Теперь, приведя себя в порядок, я могла вернуться к Стреле, изнывающей от нетерпения. Мне не пришлось ее погонять: едва почувствовав меня в седле, лошадь рванулась вперед так стремительно, что меня отбросило назад и я едва удержалась.
Вечером королевский двор возвратился в замок Медон, слишком тесный и неудобный для такого количества людей. Кареты заполнили весь двор, придворные были такие измученные, что едва тащились по лестницам в поисках своей комнаты. Утром вид у них был элегантный и блестящий; теперь же, после целого дня скачек верхом, они выглядели ужасно: парики сбиты набок, галстуки перекошены, одежда в беспорядке, дамские прически растрепаны, на меховые плащи налипла сосновая хвоя… Каждому хотелось теперь переодеться и принять ванну, и в замковом дворе началось нечто невообразимое: толпы лакеев и горничных метались из угла в угол, разыскивая охапку дров, чтобы нагреть воду, – цена на дрова сразу немыслимо подскочила.
Трудно было разыскать комнату, отведенную именно тебе, в старинном переплетении галерей и лестниц. Часто в этих комнатах не оказывалось даже кровати, не говоря уже о белье, полотенцах и прочих необходимых вещах; камины не были растоплены, и изо всех оконных щелей дуло. Словом, во всем этом царила такая неразбериха, что придворные, лишенные обычного удобства, разражались бранью в адрес своих лакеев не хуже любого парижского извозчика.

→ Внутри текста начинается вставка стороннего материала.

-- ==== Sys2Proof/Laws/Fields.lean ====
section
/-! SUPPORT. What each operation of Machine/Ops.lean leaves in each field of State that it does not
change, or changes to a value the rule gives: its frame, field by field. -/

namespace Sys2Proof.Machine

variable (s : State)

@[simp] theorem noteDrive_cfg (t : Nat) (d : Drive) : (noteDrive t d s).cfg = s.cfg := by
  obtain ⟨_, _, h⟩ := noteDrive_eq t d s; simp [h]
@[simp] theorem noteDrive_now (t : Nat) (d : Drive) : (noteDrive t d s).now = s.now := by
  obtain ⟨_, _, h⟩ := noteDrive_eq t d s; simp [h]
@[simp] theorem noteDrive_step (t : Nat) (d : Drive) : (noteDrive t d s).step = s.step := by
  obtain ⟨_, _, h⟩ := noteDrive_eq t d s; simp [h]
@[simp] theorem noteDrive_drive (t : Nat) (d : Drive) : (noteDrive t d s).drive = s.drive := by
  obtain ⟨_, _, h⟩ := noteDrive_eq t d s; simp [h]
@[simp] theorem noteDrive_armed (t : Nat) (d : Drive) : (noteDrive t d s).armed = s.armed := by
  obtain ⟨_, _, h⟩ := noteDrive_eq t d s; simp [h]
@[simp] theorem noteDrive_nextT (t : Nat) (d : Drive) : (noteDrive t d s).nextT = s.nextT := by
  obtain ⟨_, _, h⟩ := noteDrive_eq t d s; simp [h]
@[simp] theorem noteDrive_cnt (t : Nat) (d : Drive) : (noteDrive t d s).cnt = s.cnt := by
  obtain ⟨_, _, h⟩ := noteDrive_eq t d s; simp [h]
@[simp] theorem noteDrive_cntPhase (t : Nat) (d : Drive) : (noteDrive t d s).cntPhase = s.cntPhase := by
  obtain ⟨_, _, h⟩ := noteDrive_eq t d s; simp [h]
@[simp] theorem noteDrive_txd (t : Nat) (d : Drive) : (noteDrive t d s).txd = s.txd := by
  obtain ⟨_, _, h⟩ := noteDrive_eq t d s; simp [h]
@[simp] theorem noteDrive_rxd (t : Nat) (d : Drive) : (noteDrive t d s).rxd = s.rxd := by
  obtain ⟨_, _, h⟩ := noteDrive_eq t d s; simp [h]
@[simp] theorem noteDrive_xferBusy (t : Nat) (d : Drive) : (noteDrive t d s).xferBusy = s.xferBusy := by
  obtain ⟨_, _, h⟩ := noteDrive_eq t d s; simp [h]
@[simp] theorem noteDrive_xferStart (t : Nat) (d : Drive) : (noteDrive t d s).xferStart = s.xferStart := by
  obtain ⟨_, _, h⟩ := noteDrive_eq t d s; simp [h]
@[simp] theorem noteDrive_trapped (t : Nat) (d : Drive) : (noteDrive t d s).trapped = s.trapped := by
  obtain ⟨_, _, h⟩ := noteDrive_eq t d s; simp [h]
@[simp] theorem noteDrive_fault (t : Nat) (d : Drive) : (noteDrive t d s).fault = s.fault := by
  obtain ⟨_, _, h⟩ := noteDrive_eq t d s; simp [h]
@[simp] theorem noteDrive_host (t : Nat) (d : Drive) : (noteDrive t d s).host = s.host := by
  obtain ⟨_, _, h⟩ := noteDrive_eq t d s; simp [h]
@[simp] theorem noteDrive_inputs (t : Nat) (d : Drive) : (noteDrive t d s).inputs = s.inputs := by
  obtain ⟨_, _, h⟩ := noteDrive_eq t d s; simp [h]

К счастью, Маргарита догадалась прибыть в Медон раньше меня, и я добралась до своей комнаты сравнительно легко, если не считать того, что дважды больно споткнулась на совершенно темной лестнице. Было уже восемь вечера, через полчаса предстоял ужин, на котором мне было разрешено присутствовать рядом с членами королевской семьи. По крайней мере, я буду сыта. Другим придется довольствоваться чашкой чая и куском колбасы – если это удастся достать.
Было очень холодно и сыро, несмотря на то, что камин был растоплен. Дрожа всем телом, я с помощью Маргариты освободилась от тугой серебристо-голубой амазонки, оставшись только в корсете, лифе и кружевных панталонах. Горничная обтерла меня губкой, смоченной в лавандовой воде, и помогла надеть наряд, более подходящий для ужина: платье, сшитое из перемежающихся полос вишневого бархата и розового атласа. Для меня было неприятным сюрпризом обнаружить, что это платье стало мне узко в талии и я едва в него влезла. Впрочем, задумываться над этим у меня не было времени. Наспех причесавшись и застегнув на шее ожерелье из крупного розового жемчуга, я поспешила в главный зал замка, где начинался ужин.

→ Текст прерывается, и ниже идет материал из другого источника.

/-- A block reset leaves the invariant, from any state (rule R250). -/
theorem invariant_blockReset (s : State) : Invariant (blockReset s) :=
  invariant_of_ready (by simp [State.ready, stepReady_stepReset]) (by simp) (by simp) (by simp)
    (by simp) (.inl (by simp))

/-- Settles O45: at reset STEP is the reset value, and the line is released. -/
theorem invariantAtReset : Obligations.InvariantAtReset :=
  have hwith : ∀ cfg, Invariant (State.resetWith cfg) := fun _ =>
    invariant_of_ready stepReady_stepReset rfl rfl rfl rfl (.inl rfl)
  ⟨hwith _, hwith⟩

/-- Settles O10: the values that block reset writes are those of the state a run starts from. -/
theorem blockResetValues : Obligations.BlockResetValues := by
  intro s u hu
  have hvalues : u.step = 0x80#8 ∧ u.drive = .rel ∧ u.armed = false ∧ u.xferBusy = false ∧
      u.trapped = false ∧ u.fault = .none := by
    simp only [List.mem_cons, List.not_mem_nil, or_false] at hu
    obtain rfl | rfl := hu
    · exact ⟨rfl, rfl, rfl, rfl, rfl, rfl⟩
    · simp [stepReset]
  obtain ⟨hstep, hrest⟩ := hvalues
  refine ⟨hstep, ?_, ?_, ?_, ?_, hrest⟩
  · rw [State.ready, hstep]; rfl
  · rw [State.op, hstep]; rfl
  · rw [State.result, hstep]; rfl
  · rw [State.prog, hstep]; rfl

/-! ### The five clauses of rule R39 -/

/-- Settles O46: the step count bounds PROG in each of the invariant's three cases. -/
theorem invariantGivesR39 : Obligations.InvariantGivesR39 := by
  intro s hi hf
  obtain ⟨hready, htrapped, hrun⟩ := hi hf
  refine ⟨fun hr => ?_, fun ht => ?_, fun hr ht => (hrun hr ht).1, fun n hn => ?_, fun hr => ?_⟩
  · obtain ⟨ha, ht, -⟩ := hready hr
    exact ⟨ha, ht⟩
  · obtain ⟨hr, ha, -⟩ := htrapped ht
    exact ⟨hr, ha⟩
  · cases hr : s.ready with
    | true =>
      obtain ⟨-, -, -, -, hstep | hcount⟩ := hready hr
      · have hprog : s.prog = 0#4 := by rw [State.prog, hstep]; rfl
        exact ⟨by simp [hprog], fun _ => .inl hstep⟩
      · have hprog : s.prog.toNat = n := Option.some.inj (hcount.symm.trans hn)
        exact ⟨hprog.le, fun _ => .inr hprog⟩
    | false =>
      cases ht : s.trapped with
      | true => obtain ⟨-, -, hnone⟩ := htrapped ht; simp [hn] at hnone
      | false =>
        obtain ⟨-, -, hlt⟩ := hrun hr ht
        exact ⟨(hlt n hn).le, by simp⟩
  · obtain ⟨-, -, hd, -⟩ := hready hr
    exact hd

/-! ### STEP's fields after the operations that do not write them -/

@[simp] theorem key_terminal (s : State) : (terminal s).key = s.key := by simp [State.key]
@[simp] theorem prog_terminal (s : State) : (terminal s).prog = s.prog := by simp [State.prog]
@[simp] theorem key_reloadTimer (d : Nat) (s : State) : (reloadTimer d s).key = s.key := by
  simp [State.key]
@[simp] theorem prog_reloadTimer (d : Nat) (s : State) : (reloadTimer d s).prog = s.prog := by
  simp [State.prog]
@[simp] theorem key_startXfer (p : Byte) (st : Nat) (s : State) : (startXfer p st s).key = s.key := by
  simp [State.key]
@[simp] theorem prog_startXfer (p : Byte) (st : Nat) (s : State) :
    (startXfer p st s).prog = s.prog := by simp [State.prog]
@[simp] theorem key_advanceTo (t : Nat) (s : State) : (advanceTo t s).key = s.key := by
  simp [State.key]
@[simp] theorem prog_advanceTo (t : Nat) (s : State) : (advanceTo t s).prog = s.prog := by
  simp [State.prog]
@[simp] theorem ready_advanceTo (t : Nat) (s : State) : (advanceTo t s).ready = s.ready := by
  simp [State.ready]

/-! ### The backend while the clock advances -/

theorem backendInStep_timer {s : State} (he : s.cfg.engine = .timer) :
    backendInStep s ↔ s.xferBusy = false ∧ ∀ table, lookupTable s.cfg s.key = some table →
      s.drive = driveOfBit (releasedAfter true (decodedUpTo table s.prog.toNat)) := by
  simp only [backendInStep, he]

theorem backendInStep_shift {s : State} (he : s.cfg.engine ≠ .timer) :
    backendInStep s ↔ (∀ c, fetchDesc s = some c → patOf c = some s.txd) ∧
      (s.xferBusy = false → s.drive = cellDrive s.txd 7) ∧
      (s.xferBusy = true → s.cfg.level = .timed → xferRuns s) := by
  unfold backendInStep
  split
  · exact absurd ‹_› he
  · exact Iff.rfl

Мне в обществе других избранных пришлось долго ждать, пока появится король с Марией Антуанеттой. Утешением служило то, что здесь камин был растоплен и было почти тепло. Лакеи расставляли приборы на столе, застеленном тяжелой бархатной скатертью. Я знала, где должна сидеть: по правую руку от королевы, между тихим герцогом де Понтиевром и его невесткой принцессой де Ламбаль.
– Это было невыносимо! – твердила, поджимая губы, любимица королевы Габриэль де Полиньяк. – Совершенно невыносимо! Никогда больше, сколько бы Туанетта меня ни уговаривала, я не поеду на эту гадкую охоту. В конце концов, нет ничего разумного в том, чтобы мотаться по лесу за какими-то оленями, когда вокруг полно еды… Это занятие для мужланов.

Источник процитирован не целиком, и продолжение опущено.